*INSTRUCTIONS FOR THE TASK*. Your answer should be the exact lines of the data below from the one containing "def slotC (n" through the one containing "def burst (a"; please include nothing else.

* * *

/-! ## setGlobalStage -/

@[simp] theorem pinAsserted_setGlobalStage (s : State) (l : Port) (n : Fin 9) (g : Stage) : (s.setGlobalStage l n g).pinAsserted = s.pinAsserted := rfl
@[simp] theorem device_setGlobalStage (s : State) (l : Port) (n : Fin 9) (g : Stage) : (s.setGlobalStage l n g).device = s.device := rfl
@[simp] theorem resetCause_setGlobalStage (s : State) (l : Port) (n : Fin 9) (g : Stage) : (s.setGlobalStage l n g).resetCause = s.resetCause := rfl
@[simp] theorem loadOutcome_setGlobalStage (s : State) (l : Port) (n : Fin 9) (g : Stage) : (s.setGlobalStage l n g).loadOutcome = s.loadOutcome := rfl
@[simp] theorem failedChannel_setGlobalStage (s : State) (l : Port) (n : Fin 9) (g : Stage) : (s.setGlobalStage l n g).failedChannel = s.failedChannel := rfl
@[simp] theorem loader_setGlobalStage (s : State) (l : Port) (n : Fin 9) (g : Stage) : (s.setGlobalStage l n g).loader = s.loader := rfl
@[simp] theorem clockMHz_setGlobalStage (s : State) (l : Port) (n : Fin 9) (g : Stage) : (s.setGlobalStage l n g).clockMHz = s.clockMHz := rfl
@[simp] theorem msCount_setGlobalStage (s : State) (l : Port) (n : Fin 9) (g : Stage) : (s.setGlobalStage l n g).msCount = s.msCount := rfl
@[simp] theorem usInMs_setGlobalStage (s : State) (l : Port) (n : Fin 9) (g : Stage) : (s.setGlobalStage l n g).usInMs = s.usInMs := rfl
@[simp] theorem ports_setGlobalStage (s : State) (l : Port) (n : Fin 9) (g : Stage) : (s.setGlobalStage l n g).ports = s.ports := rfl
@[simp] theorem defaultAccess_setGlobalStage (s : State) (l : Port) (n : Fin 9) (g : Stage) : (s.setGlobalStage l n g).defaultAccess = s.defaultAccess := rfl
@[simp] theorem bcbBase_setGlobalStage (s : State) (l : Port) (n : Fin 9) (g : Stage) : (s.setGlobalStage l n g).bcbBase = s.bcbBase := rfl
@[simp] theorem regions_setGlobalStage (s : State) (l : Port) (n : Fin 9) (g : Stage) : (s.setGlobalStage l n g).regions = s.regions := rfl
@[simp] theorem banks_setGlobalStage (s : State) (l : Port) (n : Fin 9) (g : Stage) : (s.setGlobalStage l n g).banks = s.banks := rfl
@[simp] theorem timeoutReports_setGlobalStage (s : State) (l : Port) (n : Fin 9) (g : Stage) : (s.setGlobalStage l n g).timeoutReports = s.timeoutReports := rfl
@[simp] theorem stormReports_setGlobalStage (s : State) (l : Port) (n : Fin 9) (g : Stage) : (s.setGlobalStage l n g).stormReports = s.stormReports := rfl
@[simp] theorem channels_setGlobalStage (s : State) (l : Port) (n : Fin 9) (g : Stage) : (s.setGlobalStage l n g).channels = s.channels := rfl
@[simp] theorem copy_setGlobalStage (s : State) (l : Port) (n : Fin 9) (g : Stage) : (s.setGlobalStage l n g).copy = s.copy := rfl
@[simp] theorem arbiter_setGlobalStage (s : State) (l : Port) (n : Fin 9) (g : Stage) : (s.setGlobalStage l n g).arbiter = s.arbiter := rfl
@[simp] theorem ecc_setGlobalStage (s : State) (l : Port) (n : Fin 9) (g : Stage) : (s.setGlobalStage l n g).ecc = s.ecc := rfl
@[simp] theorem memCapture_setGlobalStage (s : State) (l : Port) (n : Fin 9) (g : Stage) : (s.setGlobalStage l n g).memCapture = s.memCapture := rfl
@[simp] theorem scrub_setGlobalStage (s : State) (l : Port) (n : Fin 9) (g : Stage) : (s.setGlobalStage l n g).scrub = s.scrub := rfl
@[simp] theorem channelFlags_setGlobalStage (s : State) (l : Port) (n : Fin 9) (g : Stage) : (s.setGlobalStage l n g).channelFlags = s.channelFlags := rfl
@[simp] theorem globalMask_setGlobalStage (s : State) (l : Port) (n : Fin 9) (g : Stage) : (s.setGlobalStage l n g).globalMask = s.globalMask := rfl
@[simp] theorem channelMask_setGlobalStage (s : State) (l : Port) (n : Fin 9) (g : Stage) : (s.setGlobalStage l n g).channelMask = s.channelMask := rfl
@[simp] theorem mirror_setGlobalStage (s : State) (l : Port) (n : Fin 9) (g : Stage) : (s.setGlobalStage l n g).mirror = s.mirror := rfl
@[simp] theorem commands_setGlobalStage (s : State) (l : Port) (n : Fin 9) (g : Stage) : (s.setGlobalStage l n g).commands = s.commands := rfl
@[simp] theorem nextStamp_setGlobalStage (s : State) (l : Port) (n : Fin 9) (g : Stage) : (s.setGlobalStage l n g).nextStamp = s.nextStamp := rfl
@[simp] theorem staging_setGlobalStage (s : State) (l : Port) (n : Fin 9) (g : Stage) : (s.setGlobalStage l n g).staging = s.staging := rfl
@[simp] theorem ram_setGlobalStage (s : State) (l : Port) (n : Fin 9) (g : Stage) : (s.setGlobalStage l n g).ram = s.ram := rfl
@[simp] theorem lanes_setGlobalStage (s : State) (l : Port) (n : Fin 9) (g : Stage) : (s.setGlobalStage l n g).lanes = s.lanes := rfl
@[simp] theorem freeCount_setGlobalStage (s : State) (l : Port) (n : Fin 9) (g : Stage) : (s.setGlobalStage l n g).freeCount = s.freeCount := rfl
@[simp] theorem pending_setGlobalStage (s : State) (l : Port) (n : Fin 9) (g : Stage) : (s.setGlobalStage l n g).pending = s.pending := rfl
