-- ==== Sys2Proof/Tests/Slice0.lean ====
section
/-! SUPPORT. The author's tests: the well-formedness checks, small vectors and single steps, and for each
statement that has hypotheses a state and operands that meet them together, clause by clause. -/

namespace Sys2Proof.Tests

open Sys2Proof Sys2Proof.Machine

/-! ## A small part to test on -/

/-- 64 KiB at 0, check code and ready control on, retries limited, storm threshold 2. -/
def cfgA : BankConfig := ⟨0, 0x10000, true, false, 0, 0, some 20, .limited, 50, 2, 0⟩

/-- 64 KiB at 0x10000, check code and ready control off; it holds the BCB at 0x1F000. -/
def cfgB : BankConfig := ⟨0x10000, 0x10000, false, false, 0, 0, none, .off, 10, 0, 0⟩

def bankWith (cfg : BankConfig) (sv : Service) : Bank := { Bank.reset with config := some cfg, service := sv }

/-- A channel of 16 words and 3 slots from 0x1000, its window at 0x20000. -/
def cfgL : ChannelConfig := ⟨0x20000, 16, .latest, 3, .port0, .port1, 0x1000, true, 7, .substitute, some 0x2000, true⟩

def cfgQ : ChannelConfig := { cfgL with mode := .queue, carry := false, policy := .hold, substitute := none }

def live (cfg : ChannelConfig) : Channel := { Channel.loaded cfg true with state := .live }

/-- RUN with both banks in service and no channel. -/
def rig : State :=
  { State.reset with
    device := .run
    loader := .fresh .idle
    bcbBase := 0x1F000
    defaultAccess := ⟨.readWrite, .read⟩
    banks := ⟨#[bankWith cfgA .inService, bankWith cfgB .inService, Bank.reset, Bank.reset], rfl⟩ }

def withChan (ch : Channel) : State := rig.setChan 0 (some ch)

/-- A slot COMMITTED with a frame number. -/
def slotC (n : BitVec 32) : Slot := ⟨.committed, some n, some 0, false, [], false⟩

def slotF : Slot := ⟨.filling, none, none, false, [], false⟩

/-- A LATEST channel whose newest frame is in slot 0 and whose filling is in slot 1. -/
def chNewest : Channel := { (live cfgL).setSlot 0 (slotC 1) with newest := some 0, frames := 1 }

def chFilling : Channel := { chNewest.setSlot 1 slotF with filling := some 1 }

/-- The same with a carry-forward copy of slot 0 into slot 1 in progress. -/
def chCopying : Channel :=
  { chFilling.setSlot 0 { slotC 1 with copySource := true } with copy := .copying 1 }

def rd (addr : BitVec 24) : Access := ⟨false, addr, 4, none, false, []⟩

def wr (addr : BitVec 24) (v : Word) : Access := ⟨true, addr, 4, none, false, [v]⟩

def burst (a : Access) (n : Fin 16) : Access := { a with burst := some n }

/-- An access of a port handed to channel 0. -/
def handedTo (p : Port) (a : Access) (off : Nat) (ch : Channel) : State :=
  (withChan ch).setPhase p (.atChannel a 0 off)

/-- A port's command PENDING. -/
def withCommand (p : Port) (w : Word) (s : State) : State := s.setCommand p ⟨.pending w 0, w, .pending, none⟩

/-- A port's operation that holds the memory port. -/
def granted (p : Port) (a : Access) (op : PortOp) (s : State) : State :=
  (s.setPhase p (.granted a op)).occupy (.port p)

/-- The state a command answers. -/
def after (o : Host.Outcome State Fault Refusal) : Option State :=
  match o with
  | .next s => some s
  | .fault _ => none
  | .refused _ => none

/-! ## Well-formed commands -/

theorem test_wellFormed_read : (Instr.portAccess .port0 (rd 0)).wellFormed = true := by decide
theorem test_wellFormed_write : (Instr.portAccess .port0 (wr 0 1)).wellFormed = true := by decide
theorem test_illFormed_read_with_data :
    (Instr.portAccess .port0 { rd 0 with data := [1] }).wellFormed = false := by decide
theorem test_illFormed_burst_write_with_one_word :
    (Instr.portAccess .port0 { wr 0 1 with burst := some 2 }).wellFormed = false := by decide
theorem test_illFormed_image_too_long :
    (Instr.imageReadEnd (List.replicate 2049 0xFF)).wellFormed = false := by decide +kernel

/-! ## Vectors of the spec -/

theorem test_check_columns_are_the_three_bit_values :
    dataColumns = (((List.range 128).filter (fun n =>
        ((List.range 7).map (fun i => n / 2 ^ i % 2)).sum == 3)).map (BitVec.ofNat 7)).take 32 := by
  decide +kernel
theorem test_crc_vector :
    crc32 [0x31, 0x32, 0x33, 0x34, 0x35, 0x36, 0x37, 0x38, 0x39] = 0xCBF43926 := by decide +kernel
theorem test_flipped_bit_is_corrected : checkClass 0x8000000F (goodCode 0x0000000F) = .corrected 0x0000000F := by
  decide +kernel
theorem test_no_row_gives_bits : decodeTableWord 32 0x22405A3C = none := rfl

theorem test_empty_range_shares_nothing : rangesOverlap 0x400000 0x80 0x400040 0 = false := by decide

/-! ## Single steps -/

theorem test_step_takes_the_front :
    after (step { State.reset with pending := [.imageReadEnd [], .fallbackApply] })
      = some { State.reset with
          loader := { Loader.fresh (.refused .signature 0) with wordsRead := 1 }, pending := [.fallbackApply] } := by decide +kernel
theorem test_loading_holds_an_access :
    after (exec (.portAccess .port0 (rd 3)) State.reset)
      = some (State.reset.setPort .port0
          { PortRecord.reset with phase := .held (rd 3), hold := .running 10000 }) := by decide +kernel
theorem test_misaligned_read_is_form :
    ∃ t, exec (.portAccess .port1 (rd 2)) rig = .next t ∧ (t.port .port1).answer = some ⟨[], some .form⟩
      ∧ (t.port .port1).faultCount = 1 ∧ t.globalStage .port1 GlobalFlag.accessFault.bit = .pending :=
  ⟨_, rfl, rfl, rfl, rfl⟩
theorem test_tick_in_loading_keeps_position :
    ∃ t, exec .microsecondTick State.reset = .next t ∧ t.usInMs = 0 := ⟨_, rfl, rfl⟩

/-! ## Witnesses of the statements' hypotheses -/

theorem free_of {s : State} {p : Port} (h1 : s.pinAsserted = false) (h2 : s.device ≠ .loading)
    (h3 : (s.port p).phase = .idle) (h4 : s.arbiter.lock = none) : s.free p :=
  ⟨⟨h1, h2⟩, h3, fun l h => by rw [h4] at h; cases h⟩

theorem rig_free (p : Port) : rig.free p := free_of rfl (by decide) (by cases p <;> rfl) rfl

theorem withChan_free (ch : Channel) (p : Port) : (withChan ch).free p :=
  free_of rfl (by intro h; cases h) (by cases p <;> rfl) rfl

theorem chan_withChan (ch : Channel) : (withChan ch).chan 0 = some ch := chan_setChan_same ..

theorem handed_of {p : Port} {a : Access} {off : Nat} {ch : Channel} (h1 : ch.state ≠ .off)
    (h2 : off + wordCount a ≤ ch.config.len) : (handedTo p a off ch).handed p a 0 off ch :=
  ⟨rfl, by cases p <;> rfl, chan_setChan_same .., h1, h2⟩

/-- Bank 0 fenced. -/
def down : State := rig.setBank 0 (bankWith cfgA .fenced)

/-- The access taken as the statements take it. -/
def tookAt (p : Port) (a : Access) (s : State) : State := s.setPort p (taken (s.port p) (.held a))

def op1 (write : Bool) (addrs : List Nat) (data : List Word) (tag : OpTag) : PortOp :=
  ⟨0, addrs, write, 4, 0, data, tag⟩

/-- The write of the upper two bytes of the word at 0x104. -/
def halfWrite : PortOp := ⟨0, [0x104], true, 2, 2, [5], .plain⟩

/-- The bank of the BCB fenced. -/
def bcbDown : State := rig.setBank 1 (bankWith cfgB .fenced)

theorem running_granted (p : Port) (a : Access) (op : PortOp) (s : State) (h : s.pinAsserted = false) :
    (granted p a op s).running p a op :=
  ⟨h, ⟨_, rfl⟩, by cases p <;> rfl⟩

/-- The word at 0x104 poisoned, and words with one and two flipped check bits. -/
def poisonedAt : State := storePoison 0x104 5 rig
def oneFlip : State := { rig with lanes := [(0x104, 1)] }
def twoFlips : State := { rig with lanes := [(0x104, 3)] }

/-- The copy of `chCopying` with its read waiting. -/
def job : CopyJob := ⟨0, 0, 1, 1, .readWaiting, none, 16, 0, 0x1000, 0x1040⟩

def copying (ch : Channel) (j : CopyJob) : State := (withChan ch).setEngine (.active j)

/-- The copy engine's operation holds the memory port. -/
def copyBusy (j : CopyJob) (s : State) : State :=
  (s.setEngine (.active j)).setBusy (some ⟨.copy, 0⟩)

/-- Depth 2, the newest frame in slot 0 and an older held one in slot 1, and both committed in a queue. -/
def chFull : Channel :=
  { ((live { cfgL with depth := 2 }).setSlot 0 (slotC 2)).setSlot 1 (slotC 1) with
    newest := some 0, held := .slot 1, frames := 2 }

def chQueued : Channel :=
  { ((live { cfgQ with depth := 2 }).setSlot 0 (slotC 1)).setSlot 1 (slotC 2) with
    committed := [0, 1], frames := 2 }

/-- The same with the head of the list held. -/
def chQueuedHeld : Channel := { chQueued with held := .slot 0 }

/-- The dirty set after a command. -/
def dirtyAfter (c : Instr) (s : State) : Option (List Nat) := (after (exec c s)).map (fun t => t.mirror.dirty)

theorem test_abort_with_nothing_in_flight_idles :
    (after (exec .copyAbortNotice { copying chFilling { job with flight := .none } with
        copy := ⟨[], .active { job with flight := .none }, true⟩ })).map (fun t => t.copy)
      = some ⟨[], .idle, false⟩ := by decide +kernel

theorem test_ack_raised_again_marks_its_word :
    dirtyAfter (.globalAck .port0) ((rig.setGlobalStage .port0 1 .posted).setPhase .port0
        (.handover (wr 0x1F028 2) 10 2 (some .unavailable)))
      = some [14, 67, 68, 69, 70, 71] := by decide +kernel

theorem test_departure_marks_both_bank_words :
    dirtyAfter (.storm 0) { rig with stormReports := [0] } = some [14, 15, 80, 81] := by decide +kernel

-- (a) the machine and the invariants

theorem witness_PinResetAndRelease :
    rig.arbiter.busy = none
    ∧ ({ rig with pinAsserted := true } : State).pinAsserted = true ∧ rig.pinAsserted = false
    ∧ Instr.microsecondTick ≠ .pinReset ∧ Instr.microsecondTick ≠ .pinResetRelease
    ∧ (granted .port0 (wr 0x100 1) (op1 true [0x100, 0x104] [1, 2] .plain) rig).arbiter.busy
        = some ⟨.port .port0, 0⟩
    ∧ ((granted .port0 (wr 0x100 1) (op1 true [0x100, 0x104] [1, 2] .plain) rig).port .port0).phase
        = .granted (wr 0x100 1) (op1 true [0x100, 0x104] [1, 2] .plain) := by decide

theorem witness_StepsMarkChangedWords :
    ∃ t, exec .millisecondAdvance { rig with usInMs := 1000 } = .next t ∧ t.device ≠ .loading
      ∧ mirrorWord { rig with usInMs := 1000 } 1 ≠ mirrorWord t 1 :=
  ⟨settle { rig with usInMs := 1000 }
      { tickMilliTimers { rig with usInMs := 1000 } with usInMs := 0, msCount := 1 },
    congrArg Host.Outcome.next (event_of_some rfl rfl), by decide, by rw [mirrorWord_settle]; decide⟩

theorem witness_Invariants :
    memoryCanonical poisonedAt
    ∧ dirtySetOrdered { rig with mirror := ⟨[0, 1023], 5, .none⟩ }
    ∧ fairnessBounded { rig with arbiter := ⟨none, none, .port1, 8, 0⟩ }
    ∧ loadingQuiet rig ∧ (∃ t, step { rig with pending := [.storm 3] } = .next t) := by
  refine ⟨⟨by decide +kernel, by decide +kernel⟩, ?_, ?_, ?_, _, rfl⟩
  · unfold dirtySetOrdered; simp [ascending]
  · unfold fairnessBounded; decide
  · exact ⟨(fun h => nomatch h), (fun h => nomatch h)⟩

theorem witness_ChannelsStayLawful : channelsLawful (withChan chCopying) ∧ channelsLawful (withChan chQueuedHeld) := by
  have one : ∀ x : Channel, x.lawful → channelsLawful (withChan x) := by
    intro x hx c ch h
    by_cases hc : c = 0
    · subst hc
      rw [chan_withChan] at h
      injection h with h
      subst h
      exact hx
    · rw [withChan, chan_setChan_ne _ _ hc] at h
      have hn : ∀ d, rig.chan d = none := by decide
      rw [hn c] at h
      cases h
  exact ⟨one _ (by unfold Channel.lawful; and_intros <;> decide), one _ (by unfold Channel.lawful; and_intros <;> decide)⟩

/-- A capture of a burst fault, a capture of an error, and a copy engine with a copy and a queue. -/
def shown : State :=
  { withChan chCopying with
    ports := ⟨{ PortRecord.reset with capture := ⟨some ⟨0x20004, true, 4, 8, false, .timeout, 7⟩, 255⟩ }, PortRecord.reset⟩
    memCapture := ⟨some ⟨0xFFFFFC, 3, .scrub, 9⟩, 1⟩
    copy := ⟨chanIds, .active ⟨15, 7, 6, 1, .none, none, 16, 0, 0, 0⟩, false⟩ }

theorem witness_MirrorWordLayouts :
    (∃ r, (shown.port .port0).capture.record = some r ∧ r.burst < 16)
    ∧ (shown.port .port1).capture.record = none ∧ rig.memCapture.record = none
    ∧ (∃ r, shown.memCapture.record = some r ∧ r.addr < 2 ^ 24)
    ∧ (∃ ph, ({ rig with scrub := ⟨.running .noBank, none, 4, .stopped, 0, none⟩ } : State).scrub.state = .running ph)
    ∧ ({ rig with scrub := ⟨.stopped, some 0xFFFFFC, 4, .stopped, 0, none⟩ } : State).scrub.position = some 0xFFFFFC
    ∧ shown.copy.queue.length = 16 ∧ (∃ j, shown.copy.state.job = some j) ∧ rig.copy.state.job = none
    ∧ rig.chan 15 = none ∧ shown.chan 0 = some chCopying
    ∧ chCopying.config.depth < 16 ∧ chCopying.committed.length < 16 ∧ chCopying.copy = .copying 1
    ∧ (∀ n, chFilling.copy ≠ .copying n) ∧ 2 < chCopying.config.depth ∧ chCopying.config.depth ≤ (3 : Fin 8).val :=
  ⟨⟨_, rfl, by decide⟩, by decide, by decide, ⟨_, rfl, by decide⟩, ⟨_, rfl⟩, by decide, by decide, ⟨_, rfl⟩, by decide,
    by decide, chan_withChan _, by decide, by decide, by decide, (fun _ h => nomatch h), by decide, by decide⟩

-- (b) time, ports and decoder

theorem witness_TimersCountDownAndExpire :
    rig.pinAsserted = false ∧ ({ rig with usInMs := 1000 } : State).operating
    ∧ (withChan { live cfgL with deadline := .due }).chan 0 = some { live cfgL with deadline := .due }
    ∧ (live cfgL).state = .live
    ∧ (withChan { live cfgL with deadline := .running 1 }).chan 0
        = some { live cfgL with deadline := .running 1 } :=
  ⟨rfl, ⟨rfl, by decide⟩, chan_withChan _, rfl, chan_withChan _⟩

theorem witness_AnswerEffects :
    State.reset.device = .loading ∧ rig.device ≠ .loading
    ∧ rig.bankOf ([0xFFFC].headD 0) = some 0 ∧ rig.inService 0 = true
    ∧ down.bankOf ([0].headD 0) = some 0 ∧ down.inService 0 = false := by decide

theorem witness_AccessTakenOrHeld :
    (State.reset.device = .loading ∧ (State.reset.port .port1).phase = .idle)
    ∧ (rig.free .port0 ∧ formOk (rd 2) = false)
    ∧ (rig.free .port0 ∧ formOk (rd 0x30000) = true
        ∧ decode .port0 (rd 0x30000) (tookAt .port0 (rd 0x30000) rig) = .refused .unmapped)
    ∧ ((withChan (live cfgL)).free .port1
        ∧ decode .port1 (rd 0x20000) (tookAt .port1 (rd 0x20000) (withChan (live cfgL))) = .window 0 0
        ∧ decode .port1 (rd 0x2003C) (tookAt .port1 (rd 0x2003C) (withChan (live cfgL))) = .window 0 15) :=
  ⟨by decide, ⟨rig_free _, by decide⟩, ⟨rig_free _, by decide, by decide⟩, withChan_free _ _, by decide, by decide⟩

def region7 : State := { rig with regions := rig.regions.set 7 ⟨true, 1, 2, ⟨.none, .readWrite⟩⟩ }

theorem witness_ClassificationOrder :
    rig.inBcb 0x1F000 = true ∧ rig.inBcb 0x1FFFF = true ∧ rig.inBcb 0x1EFFF = false ∧ rig.inBcb 0x20000 = false
    ∧ (withChan (live cfgL)).windowOf 0x20000 = some 0 ∧ (withChan (live cfgL)).windowOf 0x2003F = some 0
    ∧ (withChan (live cfgL)).windowOf 0x20040 = none
    ∧ (region7.regions.get 7).covers 0x100 = true ∧ (region7.regions.get 7).covers 0x2FF = true
    ∧ (∀ q : Fin 8, 7 < q → (region7.regions.get q).covers 0x100 = false)
    ∧ (∀ q : Fin 8, (region7.regions.get q).covers 0xFF = false)
    ∧ (∀ q : Fin 8, (region7.regions.get q).covers 0x300 = false) := by decide
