-- ==== Sys2Proof/Machine/Operands.lean ====
section
/-! DEFINITION. The operand forms: every header, record and descriptor the chapters lay out in bits or bytes, written and
read (R2: little-endian). -/

namespace Sys2Proof.Machine
open Sys2Proof

/-- Fields from the highest to the lowest, each with its width, as one number. -/
def packBits (fs : List (Nat × Nat)) : Nat := fs.foldl (fun a p => a * 2 ^ p.1 + p.2 % 2 ^ p.1) 0

/-- Fields in byte order, each with its size. -/
def packBytes (fs : List (Nat × Nat)) : Bytes := fs.flatMap fun p => le p.1 p.2

/-! KFP headers. -/

/-- A request's 32-byte header (R89). -/
def reqHeader (r : FabReq) : Bytes :=
  le 32 (packBits [(8, r.opcode), (8, r.length - 1), (12, r.charter), (1, b2n r.srcEngine), (12, r.source), (16, r.tag),
    (56, r.address), (19, r.entry), (16, r.generation), (16, r.routeEpoch), (6, r.home), (4, r.tclass),
    (8, r.sealWindow), (1, b2n r.jobValid), (6, r.jobDevice), (12, r.jobSlot), (8, r.attempt), (13, r.parts),
    (32, r.aux), (2, 0)])

/-- A request from its header and payload (R89). -/
def reqOf (b payload : Bytes) : FabReq :=
  let w := fld b 0 32
  { opcode := bits w 255 248, length := bits w 247 240 + 1, charter := bits w 239 228, srcEngine := bit w 227,
    source := bits w 226 215, tag := bits w 214 199, address := bits w 198 143, entry := bits w 142 124,
    generation := bits w 123 108, routeEpoch := bits w 107 92, home := bits w 91 86, tclass := bits w 85 82,
    sealWindow := bits w 81 74, jobValid := bit w 73, jobDevice := bits w 72 67, jobSlot := bits w 66 55,
    attempt := bits w 54 47, parts := bits w 46 34, aux := bits w 33 2, payload := payload }

/-- A response's 16-byte header (R95). -/
def respHeader (r : Resp) : Bytes :=
  le 16 (packBits [(8, r.opcode), (1, b2n r.dstEngine), (12, r.destination), (16, r.tag), (16, r.reason), (3, r.ll),
    (6, r.responder), (8, r.data.length - 1), (13, r.parts), (32, r.aux), (13, 0)])

/-- A response from its header and data (R95). -/
def respOf (b data : Bytes) : Resp :=
  let w := fld b 0 16
  { opcode := bits w 127 120, dstEngine := bit w 119, destination := bits w 118 107, tag := bits w 106 91,
    reason := bits w 90 75, ll := bits w 74 72, responder := bits w 71 66, parts := bits w 57 45,
    aux := bits w 44 13, data := data }

/-- A segment's header bits [255:32] (R141). -/
def segBits (g : Segment) : Nat :=
  packBits [(4, g.kind), (6, g.jobDevice), (12, g.jobSlot), (8, g.attempt), (1, b2n g.srcDevice), (12, g.sender),
    (32, g.tile), (32, g.aux), (13, g.data.length), (13, g.members), (5, g.format), (1, b2n g.poison), (1, 0),
    (16, g.seqLo), (68, 0)]

/-- A segment's bytes, its header CRC included (R141). -/
def segBytes (g : Segment) : Bytes :=
  let h := le 28 (segBits g)
  le 4 (crc32c h) ++ h ++ g.data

* * *

*TASK OUTPUT*.
def slotC (n : BitVec 32) : Slot := ⟨.committed, some n, some 0, false, [], false⟩

def slotF : Slot := ⟨.filling, none, none, false, [], false⟩

/-- A LATEST channel whose newest frame is in slot 0 and whose filling is in slot 1. -/
def chNewest : Channel := { (live cfgL).setSlot 0 (slotC 1) with newest := some 0, frames := 1 }

def chFilling : Channel := { chNewest.setSlot 1 slotF with filling := some 1 }

/-- The same with a carry-forward copy of slot 0 into slot 1 in progress. -/
def chCopying : Channel :=
  { chFilling.setSlot 0 { slotC 1 with copySource := true } with copy := .copying 1 }

def rd (addr : BitVec 24) : Access := ⟨false, addr, 4, none, false, []⟩

def wr (addr : BitVec 24) (v : Word) : Access := ⟨true, addr, 4, none, false, [v]⟩

def burst (a : Access) (n : Fin 16) : Access := { a with burst := some n }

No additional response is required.